Karatsuba Multiplication (Fast Big-Integer Multiply) — Middle Level¶

Focus: the full derivation of the 3-multiplication identity, why carry propagation makes integers harder than polynomials, the Toom-Cook generalization (Toom-3 and beyond), where the crossover thresholds sit, and how Karatsuba compares with both schoolbook and FFT.

Table of Contents¶

1. Introduction
2. Deriving the Three-Multiplication Identity
3. Carry Propagation: Integers vs Polynomials
4. The Recurrence in Detail
5. Comparison with Alternatives
6. Toom-Cook Generalization
7. Crossover Thresholds
8. Code Examples
9. Error Handling
10. Performance Analysis
11. Best Practices
12. Visual Animation
13. Summary

Introduction¶

At junior level the message was one identity: z1 = (a+b)(c+d) − z2 − z0 saves a multiplication. At middle level you start asking the engineering questions that decide whether your implementation is correct and competitive:

• Why exactly three products, and where does the (a+b)(c+d) form come from — is it the only way?
• Polynomials and integers run the same recurrence; what does carry propagation add, and why is it the bug magnet?
• The recurrence T(n)=3T(n/2)+O(n) gives O(n^{1.585}) — but what is the hidden constant, and why is schoolbook faster for small n?
• How does Toom-3 push the exponent down to ≈1.465, and why not just keep splitting into more parts?
• Where do real libraries (GMP, Java BigInteger, Python int) put the schoolbook→Karatsuba→Toom→FFT thresholds, and why there?

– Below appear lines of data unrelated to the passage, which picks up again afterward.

/-- From every running state that meets the invariant: step answers a state with ERR_CORRUPT exactly when a whole
code is left, it is no control code, and either PREV is empty and it is 258 or more, or PREV is not empty and it
exceeds TLEN or TLEN is 4096; then the cursor stands WIDTH bits further, CAUSE names the condition, ECODE is the
code, and everything else is as before the step. (30_encoding.md R47, 42_driver.md R77, 60_exceptions.md R86,
60_exceptions.md R89, 60_exceptions.md R90, 70_reset_and_hazards.md R103) -/
def Obligations.CorruptExactlyOnIllegalCodes : Prop :=
  ∀ s t : State, s.Inv → s.status = .run → step s = .next t →
    (t.status = .errCorrupt ↔
      codeLeft s ∧ nextCode s ≠ 256 ∧ nextCode s ≠ 257 ∧
        ((s.prev = [] ∧ 258 ≤ nextCode s) ∨ (s.prev ≠ [] ∧ (s.tlen < nextCode s ∨ s.tlen = 4096)))) ∧
    (t.status = .errCorrupt →
      t.cursor = s.cursor + s.width.bits ∧
      t = { s with
        ipos := t.ipos, buf := t.buf, bpos := t.bpos
        status := .errCorrupt
        cause := if s.prev = [] then .firstNotLiteral
          else if s.tlen < nextCode s then .badRef else .tableFull
        ecode := BitVec.ofNat 12 (nextCode s) })

/-- From every running state that meets the invariant: step answers a state with DONE_END exactly when a whole code
is left and it is 257; then OUT, table, width and PREV are unchanged, the cursor stands just past the code and
IPOS is the least number of bytes that hold it. (42_driver.md R75, 30_encoding.md R49, 41_engine.md R62,
70_reset_and_hazards.md R102) -/
def Obligations.DoneEndExactlyOnEndCode : Prop :=
  ∀ s t : State, s.Inv → s.status = .run → step s = .next t →
    (t.status = .doneEnd ↔ codeLeft s ∧ nextCode s = 257) ∧
    (t.status = .doneEnd →
      t.out = s.out ∧ t.tab = s.tab ∧ t.width = s.width ∧ t.prev = s.prev ∧
      t.cursor = s.cursor + s.width.bits ∧ t.ipos = (t.cursor + 7) / 8)

/-- From every state that meets the invariant, when step answers a state that is not DONE_EOS, the cursor has moved
by exactly the WIDTH before the step, IPOS is ceil(cursor/8) and one or two greater, and IN and the build are
unchanged. (10_state.md R11, 20_memory.md R30, 20_memory.md R38, 42_driver.md R73, 70_reset_and_hazards.md R98,
70_reset_and_hazards.md R104) -/
def Obligations.StepAdvancesByTheOldWidth : Prop :=
  ∀ s t : State, s.Inv → step s = .next t → t.status ≠ .doneEos →
    t.cursor = s.cursor + s.width.bits ∧ t.ipos = (t.cursor + 7) / 8 ∧
    (t.ipos = s.ipos + 1 ∨ t.ipos = s.ipos + 2) ∧ t.input = s.input ∧ t.hasTrace = s.hasTrace

/-- From every state whose STATUS is not RUN, step answers the fault stopped (R79 says that no step is defined; that
the model says so by a fault is its choice of form, log 6), and the driver's loop, however long, leaves the
state as it is. (42_driver.md R79, 92_eei_decisions.md D9, 93_implementation_defined.md U10,
notes/assumptions/6.md) -/
def Obligations.TerminalStatesAreAbsorbing : Prop :=
  ∀ s : State, s.status ≠ .run →
    step s = .fault .stopped ∧ ∀ fuel, runSteps fuel s = s

/-- From every running state that meets the invariant, step answers a next state: it never faults and never refuses.
(30_encoding.md R44, 60_exceptions.md R84, 93_implementation_defined.md U10) -/
def Obligations.RunningStepAlwaysGoes : Prop :=
  ∀ s : State, s.Inv → s.status = .run → Goes (step s)

/-- From every state that meets the invariant, when step answers a next state, its OUT is the old OUT followed by a
chunk of at most 3839 bytes, which is empty exactly when the step read no code, a control code or an illegal
one. (10_state.md R21, 20_memory.md R31, 41_engine.md R71, 70_reset_and_hazards.md R104) -/
def Obligations.OutputOnlyGrows : Prop :=
  ∀ s t : State, s.Inv → step s = .next t →
    ∃ x, t.out = s.out ++ x ∧ x.length ≤ 3839 ∧
      (x = [] ↔ t.status ≠ .run ∨ (codeLeft s ∧ nextCode s = 256))

/-- From every state that meets the invariant, when step answers a next state, the table is the old one, or the old
one with one entry of length at least 2 added, which leaves every index but the old TLEN reading as before and
happens only with TLEN below 4096, or empty, and that only on the code 256. (10_state.md R18, 10_state.md R19,
20_memory.md R34) -/
def Obligations.EntriesImmutableWithinACycle : Prop :=
  ∀ s t : State, s.Inv → step s = .next t →
    t.tab = s.tab ∨
    (s.tlen < 4096 ∧ t.tlen = s.tlen + 1 ∧ (∀ i, i ≠ s.tlen → tabRead i t = tabRead i s) ∧
      ∃ x, tabRead s.tlen t = some x ∧ 2 ≤ x.length) ∨
    (t.tab = [] ∧ codeLeft s ∧ nextCode s = 256)

/-- The reset state, and the state in which a decode of any bytes starts from any state, meet the machine's
invariant and the link invariant of the table. (10_state.md R24, 70_reset_and_hazards.md R95) -/
def Obligations.InvariantsAtReset : Prop :=
  State.reset.Inv ∧ State.reset.Linked ∧
  ∀ (bytes : ByteString) (s : State), (startDecode bytes s).Inv ∧ (startDecode bytes s).Linked

/-- From every state that meets the invariant, the next state of a step meets it: the cursor in its range and BUF
the last byte pulled; at most 4096 table slots, entry i of length 2 to i - 256, PREV of length at most TLEN -
257; WIDTH = width_of(TLEN); PREV empty only with a cleared table; CAUSE NONE and ECODE 0 except with
ERR_CORRUPT. (10_state.md R13, 10_state.md R14, 10_state.md R15, 10_state.md R18, 10_state.md R19, 10_state.md
R20, 10_state.md R23, 41_engine.md R71) -/
def Obligations.StepKeepsInvariant : Prop :=
  ∀ s t : State, s.Inv → step s = .next t → t.Inv

/-- From every state that meets the invariant and the link invariant (each appended entry less its last byte is the
string of a code below its own index, and PREV is the string of a code of the table), the next state of a step
meets the link invariant. (41_engine.md R72) -/
def Obligations.StepKeepsTableLinked : Prop :=
  ∀ s t : State, s.Inv → s.Linked → step s = .next t → t.Linked

/-- In every state whose engine is as between steps, TLEN is at least 258, at most 2^WIDTH, and at most 510, 1022,
2046, 4096 for widths 9, 10, 11, 12. (10_state.md R14, 10_state.md R19) -/
def Obligations.WidthAddressesTheTable : Prop :=
  ∀ s : State, s.EngineInv →
    258 ≤ s.tlen ∧ s.tlen ≤ 2 ^ s.width.bits ∧
    s.tlen ≤ (match s.width with | .w9 => 510 | .w10 => 1022 | .w11 => 2046 | .w12 => 4096)

/-- After reset IPOS = 0, BUF = 0, BPOS = 8, WIDTH = 9, TLEN = 258, no dynamic entry exists, PREV and OUT are empty,
STATUS = RUN, CAUSE = NONE, ECODE = 0. (R24) -/
def Obligations.ResetState : Prop :=
  State.reset.ipos = 0 ∧ State.reset.buf = 0 ∧ State.reset.bpos = 8 ∧ State.reset.width.bits = 9 ∧
  State.reset.tlen = 258 ∧ (∀ i, 256 ≤ i → tabRead i State.reset = none) ∧ State.reset.prev = [] ∧
  State.reset.out = [] ∧ State.reset.status = .run ∧ State.reset.cause = .noCause ∧ State.reset.ecode = 0

/-- For any bytes and any state, resetting for a decode of those bytes gives IPOS = 0, BUF = 0, BPOS = 8, WIDTH = 9,
TLEN = 258, no dynamic entries, empty PREV and OUT, STATUS = RUN, CAUSE = NONE, ECODE = 0; from two states of
one build it gives the same state, the observer's records among it, whose emptying at reset is the model's
choice (log 3), as is reset in the form of a function of the host (log 12); and the first code is the 9 stream
bits from bit 7 of IN[0] on. (70_reset_and_hazards.md R95, 10_state.md R24, 42_driver.md R82,
notes/assumptions/3.md, notes/assumptions/12.md) -/
def Obligations.ResetFromAnyState : Prop :=
  ∀ (bytes : ByteString) (s : State),
    (let u := startDecode bytes s
     u.input = bytes ∧ u.ipos = 0 ∧ u.buf = 0 ∧ u.bpos = 8 ∧ u.width = .w9 ∧ u.tlen = 258 ∧ u.tab = [] ∧
      u.prev = [] ∧ u.out = [] ∧ u.status = .run ∧ u.cause = .noCause ∧ u.ecode = 0 ∧
      u.cursor = 0 ∧ nextCode u = streamField bytes 0 9) ∧
    ∀ t : State, t.hasTrace = s.hasTrace → startDecode bytes t = startDecode bytes s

These are the questions that separate "I memorized the identity" from "I can build, tune, and reason about a multiplication routine."

Deriving the Three-Multiplication Identity¶

The setup¶

Split each 2n-digit operand at base B = 10^n (or 2^n in binary):

x = a·B + b
y = c·B + d

The product expands to a degree-2 expression in B:

x·y = a·c·B²  +  (a·d + b·c)·B  +  b·d
    =   z2·B²  +        z1·B     +   z0

There are three coefficients to find: z2, z1, z0. The naive route computes z1 = a·d + b·c directly, costing the two products a·d and b·c on top of z2 = a·c and z0 = b·d — four products.

The interpolation viewpoint¶

Think of P(B) = x and Q(B) = y as linear polynomials P(t) = a·t + b, Q(t) = c·t + d. Their product R(t) = P(t)·Q(t) = z2·t² + z1·t + z0 is a degree-2 polynomial, so it is determined by its values at 3 points. Evaluate at t = ∞, 0, 1:

R(∞) = z2            = a·c                        (leading coefficient)
R(0)  = z0           = b·d
R(1)  = z2 + z1 + z0 = (a+b)(c+d)

Three evaluations → three products a·c, b·d, (a+b)(c+d). Then solve the tiny linear system for the unknown z1:

z1 = R(1) − R(∞) − R(0) = (a+b)(c+d) − a·c − b·d

This is the evaluate–multiply–interpolate structure that all fast multiplication shares (Toom-Cook and FFT are the same idea with more points). Karatsuba is the degree-1 split / 3-point instance.

Why three is optimal for a 2-way split¶

A degree-2 product has 3 coefficients, and each coefficient carries one bilinear "unit" of information. You cannot determine 3 unknowns with fewer than 3 multiplications (this is a bilinear-complexity lower bound for the 2×2 case). So 3 is not just clever — it is optimal for splitting in two. The four-product version simply computes a redundant pair (a·d and b·c separately) when only their sum z1 is needed.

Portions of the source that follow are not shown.